On Thu, 4 Jul 2002, David Xu wrote:

> ----- Original Message -----
> From: "Julian Elischer" <[EMAIL PROTECTED]>
> To: "David Xu" <[EMAIL PROTECTED]>
> Sent: Thursday, July 04, 2002 4:36 PM
> Subject: Re: Timeout and SMP race
> >
> > On Thu, 4 Jul 2002, David Xu wrote:
> >
> > > while we are getting rid of Giant,  current race condition between softclock()
> > > and callout_stop() is unacceptable. the race causes two many places in source
> > > code would be modified to fit this new behaviour,  besides this, everywhere
> > > callout_stop() is used need to hold sched_lock and do a mi_switch() and
> > > modify td_flags is also unacceptable, this SMP race should be resolved in
> > > kern_timeout.c.
> > >
> > > David Xu
> >
> > This is probably true..
> > the current hacks for this are rather horrible. I think there msut be
> > better ways. Your suggestion sounds plausible.
> >
> >
> if another thread other than softclock itself is calling callout_stop(),
> and callout_stop() detected that softclock is currently running the
> callout,  it should wait until softclock finishes the work, then return.
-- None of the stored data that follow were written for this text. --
-- ==== Sys2Proof/Config.lean ====
section
/-! DEFINITION. What an implementation of the core fixes: the fixed parameters of R10, the open parameters of R11,
and the free values of the spec's silent corners. -/

namespace Sys2Proof

/-- HEAD, the byte that opens a wire frame in a pair (R10, R70). -/
def HEAD : Byte := 0xAA
/-- TAIL, the byte that closes a wire frame in a pair (R10, R70). -/
def TAIL : Byte := 0x55
/-- ESC, the escape marker (R10, R70). -/
def ESC : Byte := 0xA5

/-- The logical payload's length in bytes (R10, R72). -/
def payloadLen : Nat := 16

/-- The length of a payload's content part in bytes (R10, R72). -/
def contentLen : Nat := 12

/-- Membership in RSV = {0xA5, 0xAA, 0x55} (R70). -/
def isReserved (b : Byte) : Bool := b == ESC || b == HEAD || b == TAIL

/-- The core's open parameters (R11): a model takes each one as an argument. `none` is "unbounded". They are data of
the state, so that a statement about every state is a statement about every choice of them; no step writes them. -/
structure Params where
  /-- ACCUM_CAP: the most bytes RSM.ACCUM may hold. -/
  accumCap : Option Nat
  /-- BUF_CAP: the most bytes one PROCESS input buffer may hold. -/
  bufCap   : Option Nat
  /-- CNT_WIDTH: the width in bits of RSM.POS and RSM.CURSOR. -/
  cntWidth : Option Nat
  /-- LEN_WIDTH in whole bytes: the packet's LEN field is 8·lenBytes bits wide (log entry 5). -/
  lenBytes : Nat
  deriving DecidableEq, Repr

/-- The spec's defaults (R11): unbounded capacities and counters, a 32-bit LEN. -/
def Params.default : Params := { accumCap := none, bufCap := none, cntWidth := none, lenBytes := 4 }

/-- FREE VALUE (log entry 6): what RLEN or FLEN holds in front of a sequence of 2^32 bytes or more, whose length R82's four
bytes cannot say. It may depend on the sequence and on nothing else (R47, R100, R176). -/
opaque Config.wideLength : Bytes → BitVec 32

/-- FREE VALUE (log entry 6): the 32-bit value PROCESS returns for a consumed count of 2^32 or more, where R82's
LE32(consumed) is not defined. It may depend on the input buffer and the count and on nothing else (R176). -/
opaque Config.wideCount : Bytes → Nat → BitVec 32

end Sys2Proof
end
softclock() intentionally releases callout_lock() to allow other processes
to manipulate callouts.  What is the race exactly?  Concurrent calls to
softclock() seem to be possible but seem to be handled correctly (internal
locking prevents problems).  Well, I can see one race in softclock():

%                               c_func = c->c_func;
%                               c_arg = c->c_arg;
%                               c_flags = c->c_flags;

This caches some values, as is needed since the 'c' pointer may become
invalid after we release the lock ... but the things pointed to may become
invalid too.

%                               c->c_func = NULL;
%                               if (c->c_flags & CALLOUT_LOCAL_ALLOC) {
%                                       c->c_flags = CALLOUT_LOCAL_ALLOC;
%                                       SLIST_INSERT_HEAD(&callfree, c,
%                                           c_links.sle);
%                               } else
%                                       c->c_flags &= ~CALLOUT_PENDING;
%                               mtx_unlock_spin(&callout_lock);

callout_stop() may stop 'c' here.  It won't do much, since we have already
set c->c_func to NULL, but its caller may want the callout actually stopped
so that it can do things like unloading the old c->c_func.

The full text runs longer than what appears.